Ou quand Daniel Cohn-Bendit déclare à France Inter que l’immigration est «un problème» et qu’il faudrait s’inspirer de la politique de «Tolérance Zéro» initiée par le maire de New York, Rudolf Giuliani – sans préciser que les États-Unis ont surtout déplacé le problème avec cette méthode, et rempli les prisons à tel point que près d’un Américain sur cent est hébergé dans le système carcéral, avec (tiens donc!) un pourcentage particulièrement élevé chez les minorités ethniques, et que certains, y compris aux USA, s’inquiètent du poids économique de ce secteur sur la justice américaine…

On se demande quelle mouche verte les a piqués.

Et bien sûr, jusqu’où les Verts et Europe Écologie comptent aller sans quelques sérieuses séances de rattrapage sur le thème des réalités sociales. Juste une suggestion, hein. Ça peut toujours servir.

La vie qui en vaut la peine, selon Pierre Rabhi

Je ne suivrai pas totalement Pierre Rabhi dans son analyse de la fragilité de notre civilisation et son concept de «sobriété heureuse» (cf. l’entretien avec Rue89 du 24/07/2010 et le livre publié récemment chez Actes Sud). N’empêche que l’inspirateur de l’association Terre & Humanisme et du Mouvement des Oasis en tous lieux a certaines choses importantes à nous dire.

Comme cette réponse à la question: «Que dites-vous aux chefs d’entreprises qui vous sollicitent pour des conférences?»

Le Medef m’invitait à réfléchir sur la question de savoir s’il existe une vie après la mort, mais je m’en fiche. Moi, ce qui m’intéresse c’est ce qui existe pendant que je suis vivant, s’il existe une vie AVANT la mort.

Quand on y pense, en effet, c’est simple. Et c’est de là que tout découle.

Dis, maman, d’où il vient, le pétrole ?

(Inspiré par Fake Science et cet article (twitté par @biblioroots)… Certains jours, on n’a pas envie d’habiter la planète Terre, croyez-moi.)

Mes chers petits, c’est un processus à la fois très simple et très compliqué.

D’abord, les compagnies pétrolières vont extraire cette petra oleum de l’écorce terrestre, sous l’océan. C’est très difficile, et très cher, et c’est pourquoi on y investit beaucoup d’argent. Un peu de cet argent sert à aider les gouvernements à se souvenir de donner l’autorisation de forer aux entreprises, évidemment.

Ensuite, les compagnies pétrolières s’arrangent pour mettre le plus de pétrole possible dans l’eau, mais cette fois en surface, car cela rapproche le pétrole des consommateurs, ce qui est très important. Il y a plusieurs méthodes possibles : casser un bateau de pétrole sur les rochers, par exemple. Mais si on veut maximiser la quantité de pétrole répandu, une fuite dans le puits est bien mieux. Plus c’est profond, plus c’est difficile à réparer, donc plus longtemps cela durera.
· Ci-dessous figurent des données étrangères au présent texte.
-- ==== Sys2Proof/Laws/KeepsVideo.lean ====
section
/-! SUPPORT. What every command keeps, for the operations of Machine/Video.lean. -/

namespace Sys2Proof.Laws

open Sys2Proof.Machine Sys2Proof.Safety

theorem modSrc_keeps {s0 : State} (i : Nat) (f : Source → Source) (s : State) (h : Keeps s0 s) :
    Keeps s0 (modSrc i f s) := by
  unfold modSrc
  try dsimp only
  repeat' (first
    | with_reducible assumption
    | with_reducible apply keeps_ite
    | with_reducible apply OutKeeps.next
    | fail_if_no_progress with_reducible refine keeps_mk ?_ (timeOn rfl rfl rfl rfl rfl))

theorem modLayer_keeps {s0 : State} (l : Nat) (f : Layer → Layer) (s : State) (h : Keeps s0 s) :
    Keeps s0 (modLayer l f s) := by
  unfold modLayer
  try dsimp only
  repeat' (first
    | with_reducible assumption
    | with_reducible apply keeps_ite
    | with_reducible apply OutKeeps.next
    | fail_if_no_progress with_reducible refine keeps_mk ?_ (timeOn rfl rfl rfl rfl rfl))

theorem srcMove_keeps {s0 : State} (i : Nat) (new : SourceState) (cause : Nat) (s : State) (h : Keeps s0 s) :
    Keeps s0 (srcMove i new cause s) := by
  unfold srcMove
  try dsimp only
  repeat' (first
    | with_reducible assumption
    | with_reducible apply setFlag_keeps
    | with_reducible apply notify_keeps
    | with_reducible apply modSrc_keeps
    | with_reducible apply keeps_ite)

theorem beginWrite_keeps {s0 : State} (i : Nat) (s : State) (h : Keeps s0 s) :
    Keeps s0 (beginWrite i s) := by
  unfold beginWrite
  try dsimp only
  repeat' (first
    | with_reducible assumption
    | with_reducible apply modSrc_keeps
    | with_reducible apply keeps_ite
    | fail_if_no_progress with_reducible refine keeps_mk ?_ (timeOn rfl rfl rfl rfl rfl))

theorem endWrite_keeps {s0 : State} (i : Nat) (s : State) (h : Keeps s0 s) :
    Keeps s0 (endWrite i s) := by
  unfold endWrite
  try dsimp only
  repeat' (first
    | with_reducible assumption
    | with_reducible apply modSrc_keeps
    | fail_if_no_progress with_reducible refine keeps_mk ?_ (timeOn rfl rfl rfl rfl rfl))

theorem publish_keeps {s0 : State} (i : Nat) (p : Picture) (w : Nat) (h : Nat) (transfer : Nat) (bt2020 : Bool) (done : Int) (s : State) (h' : Keeps s0 s) :
    Keeps s0 (publish i p w h transfer bt2020 done s) := by
  unfold publish
  try dsimp only
  repeat' (first
    | with_reducible assumption
    | with_reducible apply bump_keeps
    | with_reducible apply modSrc_keeps
    | (intro _ _)
    | dsimp only
    | split)

theorem discardFrame_keeps {s0 : State} (i : Nat) (s : State) (h : Keeps s0 s) :
    Keeps s0 (discardFrame i s) := by
  unfold discardFrame
  try dsimp only
  repeat' (first
    | with_reducible assumption
    | with_reducible apply bump_keeps
    | with_reducible apply modSrc_keeps)

theorem frameAccepted_keeps {s0 : State} (i : Nat) (p : Picture) (w : Nat) (h : Nat) (transfer : Nat) (bt2020 : Bool) (done : Int) (s : State) (h' : Keeps s0 s) :
    Keeps s0 (frameAccepted i p w h transfer bt2020 done s) := by
  unfold frameAccepted
  try dsimp only
  repeat' (first
    | with_reducible assumption
    | with_reducible apply modSrc_keeps
    | with_reducible apply srcMove_keeps
    | with_reducible apply publish_keeps
    | with_reducible apply keeps_ite
    | fail_if_no_progress with_reducible refine keeps_mk ?_ (timeOn rfl rfl rfl rfl rfl)
    | (intro _ _)
    | dsimp only
    | split)

theorem wrote_keeps {s0 : State} (n : Nat) (s : State) (h : Keeps s0 s) :
    Keeps s0 (wrote n s) := by
  unfold wrote
  try dsimp only
  repeat' (first
    | with_reducible assumption
    | fail_if_no_progress with_reducible refine keeps_mk ?_ (timeOn rfl rfl rfl rfl rfl))

theorem frameTaken_keeps {s0 : State} (i : Nat) (f : FrameIn) (s : State) (h : Keeps s0 s) :
    Keeps s0 (frameTaken i f s) := by
  unfold frameTaken
  try dsimp only
  repeat' (first
    | with_reducible assumption
    | with_reducible apply modSrc_keeps
    | with_reducible apply srcMove_keeps
    | with_reducible apply discardFrame_keeps
    | with_reducible apply frameAccepted_keeps
    | with_reducible apply wrote_keeps
    | with_reducible apply keeps_ite
    | fail_if_no_progress with_reducible refine keeps_mk ?_ (timeOn rfl rfl rfl rfl rfl))

theorem frameComplete_keeps {s0 : State} (i : Nat) (f : FrameIn) (s : State) (h : Keeps s0 s) :
    Keeps s0 (frameComplete i f s) := by
  unfold frameComplete
  try dsimp only
  repeat' (first
    | with_reducible assumption
    | with_reducible apply modSrc_keeps
    | with_reducible apply endWrite_keeps
    | with_reducible apply frameTaken_keeps
    | with_reducible apply keeps_ite
    | fail_if_no_progress with_reducible refine keeps_mk ?_ (timeOn rfl rfl rfl rfl rfl))

theorem execSourceFrameComplete_keeps {s0 : State} (t : Nat) (src : Fin 28) (f : FrameIn) (s : State) (h : Keeps s0 s) :
    OutKeeps s0 (execSourceFrameComplete t src f s) := by
  unfold execSourceFrameComplete
  try dsimp only
  repeat' (first
    | with_reducible assumption
    | with_reducible apply advance_keeps
    | with_reducible apply frameComplete_keeps
    | with_reducible apply OutKeeps.ite
    | with_reducible apply keeps_ite
    | with_reducible apply OutKeeps.next)

theorem execSdiLineReceived_keeps {s0 : State} (t : Nat) (src : Fin 4) (crcOk : Bool) (s : State) (h : Keeps s0 s) :
    OutKeeps s0 (execSdiLineReceived t src crcOk s) := by
  unfold execSdiLineReceived
  try dsimp only
  repeat' (first
    | with_reducible assumption
    | with_reducible apply advance_keeps
    | with_reducible apply bump_keeps
    | with_reducible apply modSrc_keeps
    | with_reducible apply beginWrite_keeps
    | with_reducible apply OutKeeps.ite
    | with_reducible apply keeps_ite
    | with_reducible apply OutKeeps.next
    | fail_if_no_progress with_reducible refine keeps_mk ?_ (timeOn rfl rfl rfl rfl rfl)
    | (intro _ _)
    | dsimp only
    | split)

theorem missed_keeps {s0 : State} (src : Nat) (pathB : Bool) (s : State) (h : Keeps s0 s) :
    Keeps s0 (missed src pathB s) := by
  unfold missed
  try dsimp only
  repeat' (first
    | with_reducible assumption
    | with_reducible apply bump_keeps
    | with_reducible apply modSrc_keeps
    | with_reducible apply keeps_ite)

theorem execStreamPacketReceived_keeps {s0 : State} (t : Nat) (stream : Fin 16) (pathB : Bool) (x : StreamPacket) (s : State) (h : Keeps s0 s) :
    OutKeeps s0 (execStreamPacketReceived t stream pathB x s) := by
  unfold execStreamPacketReceived
  try dsimp only
  repeat' (first
    | with_reducible assumption
    | with_reducible apply advance_keeps
    | with_reducible apply modSrc_keeps
    | with_reducible apply beginWrite_keeps
    | with_reducible apply missed_keeps
    | with_reducible apply OutKeeps.ite
    | with_reducible apply keeps_ite
    | with_reducible apply OutKeeps.next
    | fail_if_no_progress with_reducible refine keeps_mk ?_ (timeOn rfl rfl rfl rfl rfl)
    | (intro _ _)
    | dsimp only
    | split)

theorem execPathLossTimeout_keeps {s0 : State} (t : Nat) (stream : Fin 16) (pathB : Bool) (seq : Word) (s : State) (h : Keeps s0 s) :
    OutKeeps s0 (execPathLossTimeout t stream pathB seq s) := by
  unfold execPathLossTimeout
  try dsimp only
  repeat' (first
    | with_reducible assumption
    | with_reducible apply advance_keeps
    | with_reducible apply modSrc_keeps
    | with_reducible apply missed_keeps
    | with_reducible apply OutKeeps.ite
    | with_reducible apply keeps_ite
    | with_reducible apply OutKeeps.next
    | fail_if_no_progress with_reducible refine keeps_mk ?_ (timeOn rfl rfl rfl rfl rfl)
    | (intro _ _)
    | dsimp only
    | split)

theorem execStreamFrameTimeout_keeps {s0 : State} (t : Nat) (stream : Fin 16) (s : State) (h : Keeps s0 s) :
    OutKeeps s0 (execStreamFrameTimeout t stream s) := by
  unfold execStreamFrameTimeout
  try dsimp only
  repeat' (first
    | with_reducible assumption
    | with_reducible apply advance_keeps
    | with_reducible apply bumpBy_keeps
    | with_reducible apply setFlag_keeps
    | with_reducible apply modSrc_keeps
    | with_reducible apply discardFrame_keeps
    | with_reducible apply wrote_keeps
    | with_reducible apply OutKeeps.ite
    | with_reducible apply keeps_ite
    | with_reducible apply OutKeeps.next
    | (intro _ _)
    | dsimp only
    | split)

theorem republish_keeps {s0 : State} (i : Nat) (done : Int) (s : State) (h : Keeps s0 s) :
    Keeps s0 (republish i done s) := by
  unfold republish
  try dsimp only
  repeat' (first
    | with_reducible assumption
    | with_reducible apply bump_keeps
    | with_reducible apply modSrc_keeps
    | fail_if_no_progress with_reducible refine keeps_mk ?_ (timeOn rfl rfl rfl rfl rfl)
    | (intro _ _)
    | dsimp only
    | split)

theorem genPublish_keeps {s0 : State} (i : Nat) (g : GeneratorSet) (k : Int) (s : State) (h : Keeps s0 s) :
    Keeps s0 (genPublish i g k s) := by
  unfold genPublish
  try dsimp only
  repeat' (first
    | with_reducible assumption
    | with_reducible apply modSrc_keeps
    | with_reducible apply srcMove_keeps
    | with_reducible apply publish_keeps
    | with_reducible apply wrote_keeps
    | with_reducible apply republish_keeps
    | with_reducible apply keeps_ite
    | fail_if_no_progress with_reducible refine keeps_mk ?_ (timeOn rfl rfl rfl rfl rfl))

theorem execGeneratorPublish_keeps {s0 : State} (t : Nat) (g : Fin 8) (s : State) (h : Keeps s0 s) :
    OutKeeps s0 (execGeneratorPublish t g s) := by
  unfold execGeneratorPublish
  try dsimp only
  repeat' (first
    | with_reducible assumption
    | with_reducible apply advance_keeps
    | with_reducible apply reach_keeps
    | with_reducible apply genPublish_keeps
    | with_reducible apply OutKeeps.ite
    | with_reducible apply keeps_ite
    | with_reducible apply OutKeeps.next
    | fail_if_no_progress with_reducible refine keeps_mk ?_ (timeOn rfl rfl rfl rfl rfl)
    | (intro _ _)
    | dsimp only
    | split)

theorem execSdiLockLost_keeps {s0 : State} (t : Nat) (src : Fin 4) (s : State) (h : Keeps s0 s) :
    OutKeeps s0 (execSdiLockLost t src s) := by
  unfold execSdiLockLost
  try dsimp only
  repeat' (first
    | with_reducible assumption
    | with_reducible apply advance_keeps
    | with_reducible apply srcMove_keeps
    | with_reducible apply OutKeeps.ite
    | with_reducible apply keeps_ite
    | with_reducible apply OutKeeps.next
    | fail_if_no_progress with_reducible refine keeps_mk ?_ (timeOn rfl rfl rfl rfl rfl)
    | (intro _ _)
    | dsimp only
    | split)

theorem execSourceLossTimeout_keeps {s0 : State} (t : Nat) (src : Fin 28) (s : State) (h : Keeps s0 s) :
    OutKeeps s0 (execSourceLossTimeout t src s) := by
  unfold execSourceLossTimeout
  try dsimp only
  repeat' (first
    | with_reducible assumption
    | with_reducible apply advance_keeps
    | with_reducible apply srcMove_keeps
    | with_reducible apply OutKeeps.ite
    | with_reducible apply keeps_ite
    | with_reducible apply OutKeeps.next
    | fail_if_no_progress with_reducible refine keeps_mk ?_ (timeOn rfl rfl rfl rfl rfl)
    | (intro _ _)
    | dsimp only
    | split)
L’étape suivante consiste à laisser faire la nature, et les courants, qui font circuler tout ce pétrole à la surface de l’eau, pour en faire profiter les animaux marins, les oiseaux, le plancton, les pêcheurs et même les écosystèmes du rivage. Il y en a pour tout le monde.

Enfin, il ne reste plus qu’à envoyer des tas de gens au bord de la mer, et autour du puits de pétrole, pour récolter les tonnes et les tonnes d’hydrocarbures ainsi libérées. C’est l’occasion d’une merveilleuse communion entre des gens très différents, tant volontaires qu’employés du génie civil, travailleurs de l’industrie pétrolière et activistes écologistes – mais tous unis pour bâtir autour de ce riche pétrole un avenir riant.

Attention, toutefois, au cas où votre zone pétrolifère hébergerait aussi un ou deux Grands Anciens du type Cthulhu. Ces monstres aquatiques ne sont pas, mais alors pas du tout accommodants.